WHAT NEEDS TO BE DONE -> Look below for the line holding "-- ==== Sys2Proof/Word.lean" and the line holding "abbrev LineData := BitVec 1024". Transcribe exactly those lines and all lines between them, nothing more.

PROVIDED ENTRIES ->

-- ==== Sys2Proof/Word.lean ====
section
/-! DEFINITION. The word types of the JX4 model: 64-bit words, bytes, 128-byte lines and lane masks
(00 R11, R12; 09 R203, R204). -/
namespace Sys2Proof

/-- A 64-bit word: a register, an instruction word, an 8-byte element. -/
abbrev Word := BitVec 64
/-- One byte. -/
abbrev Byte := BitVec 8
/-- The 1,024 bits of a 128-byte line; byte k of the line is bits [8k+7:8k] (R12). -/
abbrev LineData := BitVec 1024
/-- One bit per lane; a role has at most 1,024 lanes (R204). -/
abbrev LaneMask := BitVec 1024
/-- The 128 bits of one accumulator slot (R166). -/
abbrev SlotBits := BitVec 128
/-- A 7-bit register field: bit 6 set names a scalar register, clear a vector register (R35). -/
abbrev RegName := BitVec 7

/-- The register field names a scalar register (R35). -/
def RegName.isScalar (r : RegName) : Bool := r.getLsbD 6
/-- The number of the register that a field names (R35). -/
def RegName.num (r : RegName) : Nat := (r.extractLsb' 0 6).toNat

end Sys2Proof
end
---
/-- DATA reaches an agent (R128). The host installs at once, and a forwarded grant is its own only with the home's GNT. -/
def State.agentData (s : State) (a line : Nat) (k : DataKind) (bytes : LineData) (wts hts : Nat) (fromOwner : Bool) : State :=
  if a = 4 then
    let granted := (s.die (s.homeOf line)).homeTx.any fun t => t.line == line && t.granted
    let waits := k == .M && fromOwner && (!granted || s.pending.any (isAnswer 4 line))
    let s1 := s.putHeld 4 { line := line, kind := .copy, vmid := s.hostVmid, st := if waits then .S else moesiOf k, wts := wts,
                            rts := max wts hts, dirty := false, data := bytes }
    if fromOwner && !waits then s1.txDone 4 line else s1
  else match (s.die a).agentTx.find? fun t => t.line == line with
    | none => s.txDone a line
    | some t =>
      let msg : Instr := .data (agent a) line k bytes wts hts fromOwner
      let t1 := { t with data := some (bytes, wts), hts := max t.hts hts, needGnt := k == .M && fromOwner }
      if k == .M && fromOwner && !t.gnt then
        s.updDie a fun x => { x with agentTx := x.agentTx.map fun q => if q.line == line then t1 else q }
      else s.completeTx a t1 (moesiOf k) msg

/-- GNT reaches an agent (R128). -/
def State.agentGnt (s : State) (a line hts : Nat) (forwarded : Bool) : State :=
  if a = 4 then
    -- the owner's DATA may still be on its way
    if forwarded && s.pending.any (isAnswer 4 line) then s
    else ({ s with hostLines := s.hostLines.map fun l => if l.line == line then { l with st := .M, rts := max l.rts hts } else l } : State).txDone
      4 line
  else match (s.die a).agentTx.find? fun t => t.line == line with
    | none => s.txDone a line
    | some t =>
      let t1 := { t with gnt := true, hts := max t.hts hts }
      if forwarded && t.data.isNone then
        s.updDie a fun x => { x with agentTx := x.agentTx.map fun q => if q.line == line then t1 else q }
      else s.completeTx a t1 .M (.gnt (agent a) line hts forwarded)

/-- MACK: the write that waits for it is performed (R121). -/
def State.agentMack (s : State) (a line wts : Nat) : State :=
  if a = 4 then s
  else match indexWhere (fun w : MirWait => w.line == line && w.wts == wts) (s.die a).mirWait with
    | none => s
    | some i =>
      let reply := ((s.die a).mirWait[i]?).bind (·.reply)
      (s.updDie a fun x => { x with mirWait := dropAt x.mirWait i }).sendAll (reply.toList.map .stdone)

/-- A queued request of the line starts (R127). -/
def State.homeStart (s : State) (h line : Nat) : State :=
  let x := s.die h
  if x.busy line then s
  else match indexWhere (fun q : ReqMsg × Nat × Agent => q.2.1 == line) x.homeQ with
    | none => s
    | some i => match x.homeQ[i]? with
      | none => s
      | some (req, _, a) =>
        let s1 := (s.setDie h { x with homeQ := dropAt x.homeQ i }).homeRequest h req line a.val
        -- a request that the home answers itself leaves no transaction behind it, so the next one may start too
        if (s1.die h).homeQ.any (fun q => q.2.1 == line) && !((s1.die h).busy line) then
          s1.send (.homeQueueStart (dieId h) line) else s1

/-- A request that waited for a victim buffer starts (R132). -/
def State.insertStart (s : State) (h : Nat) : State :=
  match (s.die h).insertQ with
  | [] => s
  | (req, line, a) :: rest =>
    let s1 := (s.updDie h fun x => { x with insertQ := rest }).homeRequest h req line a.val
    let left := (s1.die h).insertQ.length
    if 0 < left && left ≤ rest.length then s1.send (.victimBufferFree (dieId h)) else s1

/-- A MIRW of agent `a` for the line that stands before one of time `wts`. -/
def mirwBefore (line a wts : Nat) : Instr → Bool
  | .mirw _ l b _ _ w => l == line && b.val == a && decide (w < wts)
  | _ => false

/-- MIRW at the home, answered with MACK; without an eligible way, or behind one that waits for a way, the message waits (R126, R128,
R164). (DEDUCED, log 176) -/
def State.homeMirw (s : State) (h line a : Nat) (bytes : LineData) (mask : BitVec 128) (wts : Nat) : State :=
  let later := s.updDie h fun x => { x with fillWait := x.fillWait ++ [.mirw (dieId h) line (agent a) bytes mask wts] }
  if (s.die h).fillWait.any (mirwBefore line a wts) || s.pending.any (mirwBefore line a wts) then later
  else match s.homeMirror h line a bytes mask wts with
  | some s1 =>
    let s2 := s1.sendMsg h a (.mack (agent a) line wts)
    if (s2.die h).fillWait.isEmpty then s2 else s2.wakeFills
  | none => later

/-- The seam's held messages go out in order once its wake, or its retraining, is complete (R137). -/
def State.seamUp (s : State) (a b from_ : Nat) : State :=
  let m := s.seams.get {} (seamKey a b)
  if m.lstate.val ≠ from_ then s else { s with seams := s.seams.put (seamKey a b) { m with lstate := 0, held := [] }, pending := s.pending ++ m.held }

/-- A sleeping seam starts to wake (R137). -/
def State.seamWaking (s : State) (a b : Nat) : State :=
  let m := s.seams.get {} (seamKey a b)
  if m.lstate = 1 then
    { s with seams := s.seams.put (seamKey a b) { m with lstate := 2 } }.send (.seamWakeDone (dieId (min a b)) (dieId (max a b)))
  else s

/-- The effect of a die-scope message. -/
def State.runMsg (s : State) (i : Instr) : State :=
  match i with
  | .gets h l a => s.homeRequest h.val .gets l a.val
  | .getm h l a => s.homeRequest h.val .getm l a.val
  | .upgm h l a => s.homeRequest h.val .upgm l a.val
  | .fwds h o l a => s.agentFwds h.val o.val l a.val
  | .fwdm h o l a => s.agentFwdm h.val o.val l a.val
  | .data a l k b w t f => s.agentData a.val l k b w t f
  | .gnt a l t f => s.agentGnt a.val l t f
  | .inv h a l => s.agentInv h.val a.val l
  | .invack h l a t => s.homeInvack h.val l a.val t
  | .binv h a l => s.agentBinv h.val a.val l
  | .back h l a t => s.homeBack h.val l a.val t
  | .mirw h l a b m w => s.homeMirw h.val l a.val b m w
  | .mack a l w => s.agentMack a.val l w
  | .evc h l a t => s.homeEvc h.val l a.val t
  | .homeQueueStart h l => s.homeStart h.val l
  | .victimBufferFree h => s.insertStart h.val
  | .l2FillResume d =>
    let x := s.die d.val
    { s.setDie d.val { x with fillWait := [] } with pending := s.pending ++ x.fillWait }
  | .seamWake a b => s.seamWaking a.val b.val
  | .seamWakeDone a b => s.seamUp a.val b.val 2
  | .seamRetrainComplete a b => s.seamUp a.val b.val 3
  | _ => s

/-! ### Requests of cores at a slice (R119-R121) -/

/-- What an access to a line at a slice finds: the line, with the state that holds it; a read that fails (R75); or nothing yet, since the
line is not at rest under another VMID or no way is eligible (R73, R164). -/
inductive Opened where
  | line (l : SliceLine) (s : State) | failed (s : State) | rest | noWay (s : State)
...
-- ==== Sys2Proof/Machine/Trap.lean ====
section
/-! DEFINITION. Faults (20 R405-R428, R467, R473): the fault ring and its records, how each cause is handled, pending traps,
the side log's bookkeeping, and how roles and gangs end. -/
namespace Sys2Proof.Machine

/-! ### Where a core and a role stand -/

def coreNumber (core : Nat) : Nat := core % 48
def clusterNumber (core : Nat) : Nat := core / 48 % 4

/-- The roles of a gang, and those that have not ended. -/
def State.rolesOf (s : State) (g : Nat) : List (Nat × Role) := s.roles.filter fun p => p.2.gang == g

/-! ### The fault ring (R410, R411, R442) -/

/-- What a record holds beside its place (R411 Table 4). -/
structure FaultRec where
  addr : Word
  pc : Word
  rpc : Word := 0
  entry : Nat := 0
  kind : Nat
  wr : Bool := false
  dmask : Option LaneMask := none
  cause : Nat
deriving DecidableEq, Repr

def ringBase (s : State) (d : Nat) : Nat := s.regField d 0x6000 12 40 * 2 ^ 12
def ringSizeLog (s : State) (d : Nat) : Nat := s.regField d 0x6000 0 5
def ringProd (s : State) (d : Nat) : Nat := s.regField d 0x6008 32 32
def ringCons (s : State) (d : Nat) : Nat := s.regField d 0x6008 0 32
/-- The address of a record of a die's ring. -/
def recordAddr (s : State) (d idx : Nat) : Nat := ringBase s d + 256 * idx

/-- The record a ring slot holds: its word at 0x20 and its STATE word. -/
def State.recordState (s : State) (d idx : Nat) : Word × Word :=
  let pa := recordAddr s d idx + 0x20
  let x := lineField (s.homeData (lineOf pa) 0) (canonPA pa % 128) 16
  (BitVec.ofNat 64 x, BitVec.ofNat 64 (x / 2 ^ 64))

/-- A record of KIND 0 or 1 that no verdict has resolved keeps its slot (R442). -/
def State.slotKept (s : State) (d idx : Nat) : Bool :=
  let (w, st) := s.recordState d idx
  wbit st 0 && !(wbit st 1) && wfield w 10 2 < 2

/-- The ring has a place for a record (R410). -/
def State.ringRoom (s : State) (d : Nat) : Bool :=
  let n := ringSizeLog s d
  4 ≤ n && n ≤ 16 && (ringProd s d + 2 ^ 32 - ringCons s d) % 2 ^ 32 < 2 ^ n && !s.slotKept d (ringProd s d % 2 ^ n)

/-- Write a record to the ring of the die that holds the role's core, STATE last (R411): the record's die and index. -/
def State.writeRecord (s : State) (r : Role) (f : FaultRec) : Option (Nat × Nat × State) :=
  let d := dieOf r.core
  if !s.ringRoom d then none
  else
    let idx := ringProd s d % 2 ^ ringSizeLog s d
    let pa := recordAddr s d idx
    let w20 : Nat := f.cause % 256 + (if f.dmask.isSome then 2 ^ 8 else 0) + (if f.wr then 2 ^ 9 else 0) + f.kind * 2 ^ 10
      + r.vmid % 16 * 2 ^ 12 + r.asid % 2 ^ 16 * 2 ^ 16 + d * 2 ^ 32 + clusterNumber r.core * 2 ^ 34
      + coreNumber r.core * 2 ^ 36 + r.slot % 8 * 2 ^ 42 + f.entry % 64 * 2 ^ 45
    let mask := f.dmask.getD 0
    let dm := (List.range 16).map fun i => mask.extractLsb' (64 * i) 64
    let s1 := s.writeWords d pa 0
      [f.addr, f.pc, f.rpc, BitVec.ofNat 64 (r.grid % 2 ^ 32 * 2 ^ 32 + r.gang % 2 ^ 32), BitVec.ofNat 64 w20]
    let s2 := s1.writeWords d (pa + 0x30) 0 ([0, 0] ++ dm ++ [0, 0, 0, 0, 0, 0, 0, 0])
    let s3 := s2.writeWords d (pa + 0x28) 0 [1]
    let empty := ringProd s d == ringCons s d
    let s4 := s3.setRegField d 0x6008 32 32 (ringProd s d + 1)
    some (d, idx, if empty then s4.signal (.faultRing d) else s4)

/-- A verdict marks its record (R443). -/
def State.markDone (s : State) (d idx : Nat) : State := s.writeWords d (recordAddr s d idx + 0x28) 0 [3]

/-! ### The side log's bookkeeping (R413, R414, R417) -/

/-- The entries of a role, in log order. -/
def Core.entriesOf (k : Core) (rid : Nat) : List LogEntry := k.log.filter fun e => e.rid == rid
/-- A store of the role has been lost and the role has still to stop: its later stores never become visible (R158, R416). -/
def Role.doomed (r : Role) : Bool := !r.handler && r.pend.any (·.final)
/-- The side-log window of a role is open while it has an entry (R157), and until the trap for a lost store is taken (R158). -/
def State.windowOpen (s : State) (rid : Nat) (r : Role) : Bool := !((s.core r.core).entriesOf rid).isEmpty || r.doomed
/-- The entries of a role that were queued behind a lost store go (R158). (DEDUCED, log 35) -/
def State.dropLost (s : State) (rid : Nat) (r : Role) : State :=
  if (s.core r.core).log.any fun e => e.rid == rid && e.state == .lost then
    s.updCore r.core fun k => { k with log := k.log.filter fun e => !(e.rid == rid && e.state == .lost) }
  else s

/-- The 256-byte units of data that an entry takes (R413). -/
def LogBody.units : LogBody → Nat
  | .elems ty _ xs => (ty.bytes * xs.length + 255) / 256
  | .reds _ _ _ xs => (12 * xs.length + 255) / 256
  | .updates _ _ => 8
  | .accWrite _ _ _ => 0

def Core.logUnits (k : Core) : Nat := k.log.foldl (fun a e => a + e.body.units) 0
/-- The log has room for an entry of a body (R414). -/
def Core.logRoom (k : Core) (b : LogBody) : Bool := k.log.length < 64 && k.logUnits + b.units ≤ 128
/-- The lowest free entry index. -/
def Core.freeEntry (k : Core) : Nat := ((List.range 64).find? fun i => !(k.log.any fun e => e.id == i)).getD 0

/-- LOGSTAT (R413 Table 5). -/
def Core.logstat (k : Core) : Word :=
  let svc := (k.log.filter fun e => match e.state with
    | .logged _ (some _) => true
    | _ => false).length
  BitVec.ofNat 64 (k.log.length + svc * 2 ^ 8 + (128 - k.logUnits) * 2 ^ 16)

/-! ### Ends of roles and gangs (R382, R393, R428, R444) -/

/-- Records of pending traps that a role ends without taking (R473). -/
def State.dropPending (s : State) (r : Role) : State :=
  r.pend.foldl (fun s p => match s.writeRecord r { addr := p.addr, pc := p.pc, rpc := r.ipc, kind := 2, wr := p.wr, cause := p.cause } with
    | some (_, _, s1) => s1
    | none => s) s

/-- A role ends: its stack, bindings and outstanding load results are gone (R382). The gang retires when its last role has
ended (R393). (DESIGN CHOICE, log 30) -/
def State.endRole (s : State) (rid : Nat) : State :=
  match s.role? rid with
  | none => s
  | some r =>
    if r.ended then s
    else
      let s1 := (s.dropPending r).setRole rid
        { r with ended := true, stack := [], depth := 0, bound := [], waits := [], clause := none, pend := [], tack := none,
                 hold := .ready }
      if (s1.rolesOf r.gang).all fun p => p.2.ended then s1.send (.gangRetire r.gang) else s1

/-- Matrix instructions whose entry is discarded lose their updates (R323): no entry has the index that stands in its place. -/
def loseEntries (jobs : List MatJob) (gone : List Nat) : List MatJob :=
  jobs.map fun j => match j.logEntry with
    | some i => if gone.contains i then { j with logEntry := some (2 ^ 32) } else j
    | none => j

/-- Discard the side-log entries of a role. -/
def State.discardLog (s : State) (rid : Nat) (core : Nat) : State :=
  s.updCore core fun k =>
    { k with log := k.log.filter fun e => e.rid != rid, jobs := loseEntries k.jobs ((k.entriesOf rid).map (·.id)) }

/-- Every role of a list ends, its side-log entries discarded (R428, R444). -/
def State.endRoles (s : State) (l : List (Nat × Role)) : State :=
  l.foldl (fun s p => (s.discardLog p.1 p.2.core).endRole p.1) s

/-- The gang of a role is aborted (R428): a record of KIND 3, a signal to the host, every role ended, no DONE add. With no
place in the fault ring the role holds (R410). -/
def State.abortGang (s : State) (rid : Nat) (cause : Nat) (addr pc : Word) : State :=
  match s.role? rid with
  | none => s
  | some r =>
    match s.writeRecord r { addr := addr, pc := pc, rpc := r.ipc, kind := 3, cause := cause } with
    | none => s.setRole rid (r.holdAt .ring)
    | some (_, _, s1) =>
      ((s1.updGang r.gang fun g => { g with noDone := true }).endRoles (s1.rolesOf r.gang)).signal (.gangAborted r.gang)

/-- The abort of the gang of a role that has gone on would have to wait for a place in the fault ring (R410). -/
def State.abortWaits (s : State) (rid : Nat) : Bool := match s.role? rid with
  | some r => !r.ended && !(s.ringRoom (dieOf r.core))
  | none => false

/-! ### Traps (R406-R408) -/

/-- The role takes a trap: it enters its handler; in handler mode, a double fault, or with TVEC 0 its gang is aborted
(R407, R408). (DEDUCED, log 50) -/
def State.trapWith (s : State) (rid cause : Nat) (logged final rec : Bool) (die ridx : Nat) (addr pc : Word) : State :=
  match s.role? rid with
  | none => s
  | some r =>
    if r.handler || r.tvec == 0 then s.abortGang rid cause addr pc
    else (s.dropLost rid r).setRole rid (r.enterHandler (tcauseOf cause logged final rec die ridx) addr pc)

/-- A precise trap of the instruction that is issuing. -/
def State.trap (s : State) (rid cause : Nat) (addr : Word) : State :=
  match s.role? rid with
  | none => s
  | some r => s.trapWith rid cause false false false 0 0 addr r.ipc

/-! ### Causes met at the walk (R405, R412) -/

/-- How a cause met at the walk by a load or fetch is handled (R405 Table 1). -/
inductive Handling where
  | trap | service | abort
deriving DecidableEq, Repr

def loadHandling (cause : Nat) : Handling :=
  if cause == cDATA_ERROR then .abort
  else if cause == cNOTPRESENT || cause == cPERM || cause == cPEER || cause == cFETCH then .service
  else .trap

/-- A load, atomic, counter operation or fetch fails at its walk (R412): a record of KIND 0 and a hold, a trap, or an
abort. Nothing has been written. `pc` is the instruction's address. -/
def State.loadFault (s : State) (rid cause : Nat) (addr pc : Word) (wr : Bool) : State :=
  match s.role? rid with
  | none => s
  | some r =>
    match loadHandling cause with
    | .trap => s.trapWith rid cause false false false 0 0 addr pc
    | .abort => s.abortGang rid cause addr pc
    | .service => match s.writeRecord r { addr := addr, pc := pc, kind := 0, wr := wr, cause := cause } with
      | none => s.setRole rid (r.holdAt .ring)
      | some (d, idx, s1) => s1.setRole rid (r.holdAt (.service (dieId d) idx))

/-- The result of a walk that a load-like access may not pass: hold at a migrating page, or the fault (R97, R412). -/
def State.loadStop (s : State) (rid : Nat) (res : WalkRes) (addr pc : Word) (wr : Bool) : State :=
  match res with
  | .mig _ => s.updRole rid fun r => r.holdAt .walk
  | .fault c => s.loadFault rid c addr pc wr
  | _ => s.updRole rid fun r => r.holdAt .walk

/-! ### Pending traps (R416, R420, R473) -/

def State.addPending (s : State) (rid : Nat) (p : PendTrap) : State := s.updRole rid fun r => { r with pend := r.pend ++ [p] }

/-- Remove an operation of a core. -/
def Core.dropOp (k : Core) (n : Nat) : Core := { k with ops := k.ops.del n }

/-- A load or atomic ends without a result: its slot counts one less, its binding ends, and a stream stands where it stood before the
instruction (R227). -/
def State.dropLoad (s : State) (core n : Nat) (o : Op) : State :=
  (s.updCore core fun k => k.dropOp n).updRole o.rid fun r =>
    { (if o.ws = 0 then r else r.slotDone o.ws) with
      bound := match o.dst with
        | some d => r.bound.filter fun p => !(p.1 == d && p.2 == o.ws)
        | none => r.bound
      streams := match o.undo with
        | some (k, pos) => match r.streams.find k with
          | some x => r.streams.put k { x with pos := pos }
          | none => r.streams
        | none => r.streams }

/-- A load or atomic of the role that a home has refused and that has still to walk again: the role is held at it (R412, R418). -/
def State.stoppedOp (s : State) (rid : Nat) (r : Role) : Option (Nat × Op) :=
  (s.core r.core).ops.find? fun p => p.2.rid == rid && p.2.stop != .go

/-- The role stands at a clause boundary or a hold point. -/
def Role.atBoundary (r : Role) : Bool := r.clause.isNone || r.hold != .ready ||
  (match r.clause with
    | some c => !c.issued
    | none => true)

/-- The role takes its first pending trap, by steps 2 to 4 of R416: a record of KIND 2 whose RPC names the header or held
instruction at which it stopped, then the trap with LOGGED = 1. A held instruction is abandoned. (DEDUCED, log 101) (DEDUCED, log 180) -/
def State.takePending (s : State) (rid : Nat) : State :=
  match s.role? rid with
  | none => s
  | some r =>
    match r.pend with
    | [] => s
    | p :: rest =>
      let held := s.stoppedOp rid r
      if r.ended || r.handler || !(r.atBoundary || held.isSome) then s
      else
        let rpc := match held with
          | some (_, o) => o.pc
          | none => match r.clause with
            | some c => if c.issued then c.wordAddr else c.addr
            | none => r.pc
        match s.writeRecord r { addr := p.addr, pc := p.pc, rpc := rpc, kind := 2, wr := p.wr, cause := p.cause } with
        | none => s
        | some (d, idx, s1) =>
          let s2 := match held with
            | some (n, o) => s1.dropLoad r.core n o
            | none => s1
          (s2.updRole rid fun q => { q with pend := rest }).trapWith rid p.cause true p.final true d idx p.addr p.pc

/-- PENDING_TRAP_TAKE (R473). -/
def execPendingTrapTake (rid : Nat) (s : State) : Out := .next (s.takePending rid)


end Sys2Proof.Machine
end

SOLUTION FOR THIS PROBLEM ->
-- ==== Sys2Proof/Word.lean ====
section
/-! DEFINITION. The word types of the JX4 model: 64-bit words, bytes, 128-byte lines and lane masks
(00 R11, R12; 09 R203, R204). -/
namespace Sys2Proof

/-- A 64-bit word: a register, an instruction word, an 8-byte element. -/
abbrev Word := BitVec 64
/-- One byte. -/
abbrev Byte := BitVec 8
/-- The 1,024 bits of a 128-byte line; byte k of the line is bits [8k+7:8k] (R12). -/
abbrev LineData := BitVec 1024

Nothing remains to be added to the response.